Albert “A.B.” Cooper said his grandmother was the last surviving member of a generation of people who transcended the obstacles that an age of slavery had wrought — segregation and poverty — to become a class of black professionals.
“Granny represents, to me, the best of Atlanta and the best of black Atlanta,” A.B. Cooper said. “She represents a whole generation of people who hoped and strove and developed a legacy of good and decency. She set the tone for us.”
Weeks before the 2008 presidential election, Cooper went to the advance voting polls, and the media followed her. Obama called and left a message thanking her for her support, and eventually would tell the family he’d invoke her name in his acceptance speech.
Bobo, 84, recalled the night of Nov. 4, anxiously watching Obama speak after being told he “might mention” Cooper.
“When it seemed like he was coming to the end, he called her name,” Bobo said. “That was jarring.”
The president-elect went on to talk about Ann Nixon Cooper’s life before she came to vote for him.
“It was a very exciting time,” said Bobo of the year that followed.
Atlanta City Councilman Ivory Young, whose district includes Cooper’s home, said he met her when running for office in 2001 and he found her stories about Atlanta history mesmerizing.
“I was at her house the entire afternoon,” Young said. “Her words if you spent any time with her could have a profound impact on you.

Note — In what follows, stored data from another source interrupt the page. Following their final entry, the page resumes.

-- ==== Sys2Proof/Laws/Tick.lean ====
section
/-! SUPPORT. Laws/Tick.lean: what a drone tick changes. -/

namespace Sys2Proof.Machine

/-- Time does not begin or end a handler, nor the sleep of a core. -/
def Core.Like (x y : Core) : Prop := y.hdl.phase = x.hdl.phase ∧ y.asleep = x.asleep ∧ y.sleepSaved = x.sleepSaved

theorem Core.Like.trans {x y z : Core} (h : x.Like y) (g : y.Like z) : x.Like z := ⟨g.1.trans h.1, g.2.1.trans h.2.1, g.2.2.trans h.2.2⟩

/-- Only cores, counters, DMA channels and the memory port differ, and no core begins or ends its sleep. -/
def Timed (s t : State) : Prop :=
  (∃ cs k d p, t = { s with cores := cs, ctr := k, dma := d, port := p } ∧ p.owed = s.port.owed) ∧ ∀ c, (s.core c).Like (t.core c)

theorem Timed.refl (s : State) : Timed s s := ⟨⟨_, _, _, _, rfl, rfl⟩, fun _ => ⟨rfl, rfl, rfl⟩⟩

theorem Timed.trans {s t u : State} (h : Timed s t) (g : Timed t u) : Timed s u := by
  obtain ⟨⟨_, _, _, _, rfl, e⟩, l⟩ := h
  obtain ⟨⟨_, _, _, _, rfl, f⟩, m⟩ := g
  exact ⟨⟨_, _, _, _, rfl, f.trans e⟩, fun c => (l c).trans (m c)⟩

theorem Timed.foldl {α : Type} {f : State → α → State} (h : ∀ t x, Timed t (f t x)) (l : List α) (s : State) : Timed s (l.foldl f s) := by
  induction l generalizing s with
  | nil => exact Timed.refl s
  | cons x l ih => exact (h s x).trans (ih _)

theorem Timed.modCore (s : State) (c : Nat) (f : Core → Core) (h : (s.core c).Like (f (s.core c))) : Timed s (s.modCore c f) := by
  refine ⟨⟨_, _, _, _, rfl, rfl⟩, fun d => ?_⟩
  by_cases e : d = c
  · subst e
    rw [State.core_modCore_self]
    exact h
  · rw [State.core_modCore_ne _ _ e]
    exact ⟨rfl, rfl, rfl⟩

theorem Timed.setItem (s : State) (w : Who) (i : Item) : Timed s (s.setItem w i) := by
  unfold State.setItem State.setCtx
  refine Timed.modCore s _ _ ?_
  unfold Core.Like Core.setCtx State.ctx Core.ctx
  cases w.ctx <;> exact ⟨rfl, rfl, rfl⟩

theorem Timed.modItem (s : State) (w : Who) (f : Item → Item) : Timed s (s.modItem w f) := Timed.setItem _ _ _
theorem Timed.modJob (s : State) (c : Nat) (p : ArrJob → Bool) (f : ArrJob → ArrJob) : Timed s (s.modJob c p f) :=
  Timed.modCore _ _ _ ⟨rfl, rfl, rfl⟩
theorem Timed.modRec (s : State) (w : Who) (f : Rec → Rec) : Timed s (s.modRec w f) := Timed.setItem _ _ _
theorem Timed.modCtr (s : State) (f : Ctrs → Ctrs) : Timed s (s.modCtr f) := ⟨⟨_, _, _, _, rfl, rfl⟩, fun _ => ⟨rfl, rfl, rfl⟩⟩

theorem Timed.sampleItem (s : State) (n : Nat) (w : Who) : Timed s (s.sampleItem n w) := by
  unfold State.sampleItem
  split <;> first | exact Timed.refl s | exact Timed.modItem _ _ _

theorem Timed.waitLoad (s : State) (n c : Nat) : Timed s (s.waitLoad n c) := by
  unfold State.waitLoad
  repeat' split
  all_goals first | exact Timed.refl s | exact Timed.modItem _ _ _ | exact Timed.modJob _ _ _ _

theorem Timed.earlyLoad (s : State) (n c : Nat) : Timed s (s.earlyLoad n c) := by
  unfold State.earlyLoad
  repeat' split
  all_goals first | exact Timed.refl s | exact Timed.waitLoad _ _ _ | exact Timed.modJob _ _ _ _

theorem Timed.sampleCore (s : State) (n c : Nat) : Timed s (s.sampleCore n c) := by
  unfold State.sampleCore
  extract_lets x t u v
  have ht : Timed s t := by
    unfold t
    split
    · exact Timed.modCore _ _ _ ⟨rfl, rfl, rfl⟩
    · exact Timed.refl s
  have hu : Timed s u := by
    unfold u
    split
    · exact ht.trans (Timed.modCtr _ _)
    · exact ht
  have hv : Timed s v := by
    unfold v
    split
    · exact hu.trans (Timed.modCtr _ _)
    · exact hu
  exact (hv.trans (Timed.earlyLoad _ _ _)).trans (Timed.modCore _ _ _ ⟨rfl, rfl, rfl⟩)

theorem Timed.sample (s : State) : Timed s s.sample := by
  unfold State.sample
  split
  · exact Timed.refl s
  · exact (Timed.foldl (fun _ _ => Timed.sampleItem _ _ _) _ _).trans (Timed.foldl (fun _ _ => Timed.sampleCore _ _ _) _ _)

theorem Timed.timeAll (s : State) : Timed s s.timeAll := by
  unfold State.timeAll
  split
  · exact Timed.refl s
  · refine Timed.trans (Timed.foldl (fun t w => Timed.setItem t w ((t.item w).timed (t.ctx w).phase)) allWho s) ?_
    exact ⟨⟨_, _, _, _, rfl, rfl⟩, fun _ => ⟨rfl, rfl, rfl⟩⟩

theorem Timed.timeCore (s : State) (c : Nat) : Timed s (s.timeCore c) := by
  unfold State.timeCore
  exact Timed.modCore _ _ _ ⟨rfl, rfl, rfl⟩

theorem Timed.timeCtrs (s : State) : Timed s s.timeCtrs := by
  unfold State.timeCtrs
  extract_lets t
  have ht : Timed s t := by
    unfold t
    split
    · exact Timed.modCtr _ _
    · exact Timed.refl s
  split
  · exact ht.trans (Timed.modCtr _ _)
  · exact ht

/-- What mends the state of the correctable errors found in a tick changes: their counts. -/
theorem State.mendSoft_eq (s : State) : ∃ k x, s.mendSoft = { s with soft := [], ctr := k, tel := x } := by
  unfold State.mendSoft
  split
  · rename_i e
    rw [List.isEmpty_iff] at e
    exact ⟨s.ctr, s.tel, by rw [← e]⟩
  · exact ⟨_, _, rfl⟩

theorem State.emit_eq (s : State) (cls : Nat) (sub : SubEv) (who size : Nat) (vals : List Nat) :
    ∃ b k, s.emit cls sub who size vals = { s with dbg := b, ctr := k } := by
  unfold State.emit
  split
  · exact ⟨s.dbg, s.ctr, rfl⟩
  · extract_lets d room pre q
    split <;> exact ⟨_, _, rfl⟩

theorem State.logFault_eq (s : State) (code core : Nat) (hdl borne : Bool) (detail : Nat) :
    ∃ b k x o, s.logFault code core hdl borne detail = { s with dbg := b, ctr := k, tel := x, out := s.out ++ o } := by
  unfold State.logFault
  dsimp only
  split <;> (rw [(State.emit_eq _ _ _ _ _ _).choose_spec.choose_spec]; exact ⟨_, _, _, [.attention], rfl⟩)

/-- No field of the decoded live image holds an error that has not been found. -/
def State.imageWhole (s : State) : Prop := ∀ f, s.damage.contains (.image f) = false

/-- What the finding of damaged fields of the live image changes: the damage, and what a fault log entry changes; nothing where none is. -/
theorem State.findImage_eq (s : State) : ∃ dm b k x o, s.findImage = { s with damage := dm, dbg := b, ctr := k, tel := x, out := s.out ++ o } ∧
    (s.imageWhole → dm = s.damage ∧ b = s.dbg ∧ o = []) := by
  have key : ∀ (l : List ImgField) (t : State), (∃ dm b k x o, t = { s with damage := dm, dbg := b, ctr := k, tel := x, out := s.out ++ o }) →
      ∃ dm b k x o, l.foldl (fun (t : State) f => if t.damage.contains (.image f) then
        { t with damage := t.damage.map fun d => if d = Damage.image f then Damage.decoding f else d }.logOnly 0x0C0A 0 else t) t =
          { s with damage := dm, dbg := b, ctr := k, tel := x, out := s.out ++ o } := by
    intro l
    induction l with
    | nil => exact fun t h => h
    | cons f l ih =>
      rintro _ ⟨dm, b, k, x, o, rfl⟩
      refine ih _ ?_
      dsimp only
      split
      · obtain ⟨b', k', x', o', e⟩ := State.logFault_eq { s with
          damage := dm.map fun d => if d = Damage.image f then Damage.decoding f else d, dbg := b, ctr := k, tel := x, out := s.out ++ o } 0x0C0A 7 false false 0
        exact ⟨_, b', k', x', o ++ o', by rw [State.logOnly, e, ← List.append_assoc]⟩
      · exact ⟨_, _, _, _, _, rfl⟩
  by_cases h : s.imageWhole
  · refine ⟨s.damage, s.dbg, s.ctr, s.tel, [], ?_, fun _ => ⟨rfl, rfl, rfl⟩⟩
    have none : ∀ l : List ImgField, l.foldl (fun (t : State) f => if t.damage.contains (.image f) then
        { t with damage := t.damage.map fun d => if d = Damage.image f then Damage.decoding f else d }.logOnly 0x0C0A 0 else t) s = s := by
      intro l
      induction l with
      | nil => rfl
      | cons f l ih => rw [List.foldl_cons, if_neg (by simpa using h f)]; exact ih
    rw [State.findImage, none, List.append_nil]
  · obtain ⟨dm, b, k, x, o, e⟩ := key imgFields s ⟨_, _, _, _, [], by rw [List.append_nil]⟩
    exact ⟨dm, b, k, x, o, e, fun h' => absurd h' h⟩

/-- Additions that wait at the port change the port and what is sent, and where none waits nothing is sent. -/
theorem State.payOwed_eq (s : State) : ∃ p o, s.payOwed = { s with port := p, out := s.out ++ o } ∧ (s.port.owed = [] → o = []) := by
  have key : ∀ (l : List (TxnKind × Nat × Nat × Nat × AddKind)) (t : State), (∃ p o, t = { s with port := p, out := s.out ++ o }) →
      ∃ p o, l.foldl (fun t x => t.oweAdd x.1 x.2.1 x.2.2.1 x.2.2.2.1 x.2.2.2.2) t = { s with port := p, out := s.out ++ o } := by
    intro l
    induction l with
    | nil => exact fun t h => h
    | cons x l ih =>
      rintro _ ⟨p, o, rfl⟩
      refine ih _ ?_
      dsimp only [State.oweAdd]
      split
      · refine ⟨{ p with txns := p.txns ++ [{ id := p.nextId, addr := x.2.1, kind := x.1 }], nextId := p.nextId + 1 },
          o ++ [.counterAdd p.nextId x.2.2.1 x.2.2.2.1 x.2.2.2.2], ?_⟩
        rw [← List.append_assoc]
        rfl
      · exact ⟨_, _, rfl⟩
  by_cases h : s.port.owed = []
  · refine ⟨{ s.port with owed := [] }, [], ?_, fun _ => rfl⟩
    rw [State.payOwed, h, List.foldl_nil, List.append_nil]
  · obtain ⟨p, o, e⟩ := key s.port.owed { s with port := { s.port with owed := [] } } ⟨{ s.port with owed := [] }, [], by rw [List.append_nil]⟩
    exact ⟨p, o, e, fun h' => absurd h' h⟩

/-- A tick but for a swap: counts of cores, DMA, port and correctable errors, damaged fields of the live image found, what waited at the
port, TS, and the intervals. -/
theorem State.tick_eq {s : State} (h : s.pwr.state ≠ .off) : ∃ cs k d p x o b dm, (s.port.owed = [] → s.imageWhole → o = []) ∧
    (s.imageWhole → b = s.dbg ∧ dm = s.damage) ∧ (∀ c, (s.core c).Like (tabGet {} cs c)) ∧
    s.tick = ({ s with cores := cs, ctr := k, dma := d, port := p, soft := [], tel := x, out := s.out ++ o, dbg := b, damage := dm } :
      State).timeStamp.timeUnits.swapTick := by
  unfold State.tick
  rw [if_neg h]
  obtain ⟨⟨cs, k, d, p, e, w⟩, l⟩ := (((Timed.sample s).trans (Timed.timeAll _)).trans (Timed.timeCtrs _)).trans
    (Timed.foldl Timed.timeCore (List.range 4) _)
  dsimp only
  have l' : ∀ c, (s.core c).Like (tabGet {} cs c) := fun c => by
    have := l c
    rw [e] at this
    exact this
  rw [e]
  obtain ⟨k', x, e⟩ := State.mendSoft_eq { s with cores := cs, ctr := k, dma := d, port := p }
  rw [e]
  obtain ⟨dm, b, k2, x2, o1, e, hf⟩ := State.findImage_eq { s with cores := cs, ctr := k', dma := d, port := p, soft := [], tel := x }
  rw [e]
  obtain ⟨p', o, e, ho⟩ := State.payOwed_eq { s with
    cores := cs, ctr := k2, dma := d, port := p, soft := [], tel := x2, damage := dm, dbg := b, out := s.out ++ o1 }
  rw [e]
  exact ⟨cs, k2, d, p', x2, o1 ++ o, b, dm, fun h g => by rw [(hf g).2.2, ho (w.trans h)]; rfl, fun g => ⟨(hf g).2.1, (hf g).1⟩, l',
    by rw [List.append_assoc]⟩

end Sys2Proof.Machine
end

She had you glued. She could really bring a story to life.”
Her stories are being chronicled in the autobiography “A Century and Some Change: My Life Before the President Called My Name,” due to be released days before what would have been her 108th birthday, on Jan. 9.
Ivory Young said that Cooper invited him in when he was campaigning during this past election, too. He said from the first time he met her, she made clear what she expected from her elected representatives and what she expected City Hall to do for Atlanta. “I really feel like I lost a friend,” he said.
Former Atlanta Mayor Andrew Young recounted Cooper’s legendary vibrancy, noting that she had taught senior citizens aerobics until she was 100. He told how he danced with her at her 104th birthday party, chuckling at the memory of how she outperformed him. “When I was tired, she stayed out on the floor and did the electric slide,” the former ambassador to the United Nations said. “I never saw her angry with anybody, and she lived a loving life.”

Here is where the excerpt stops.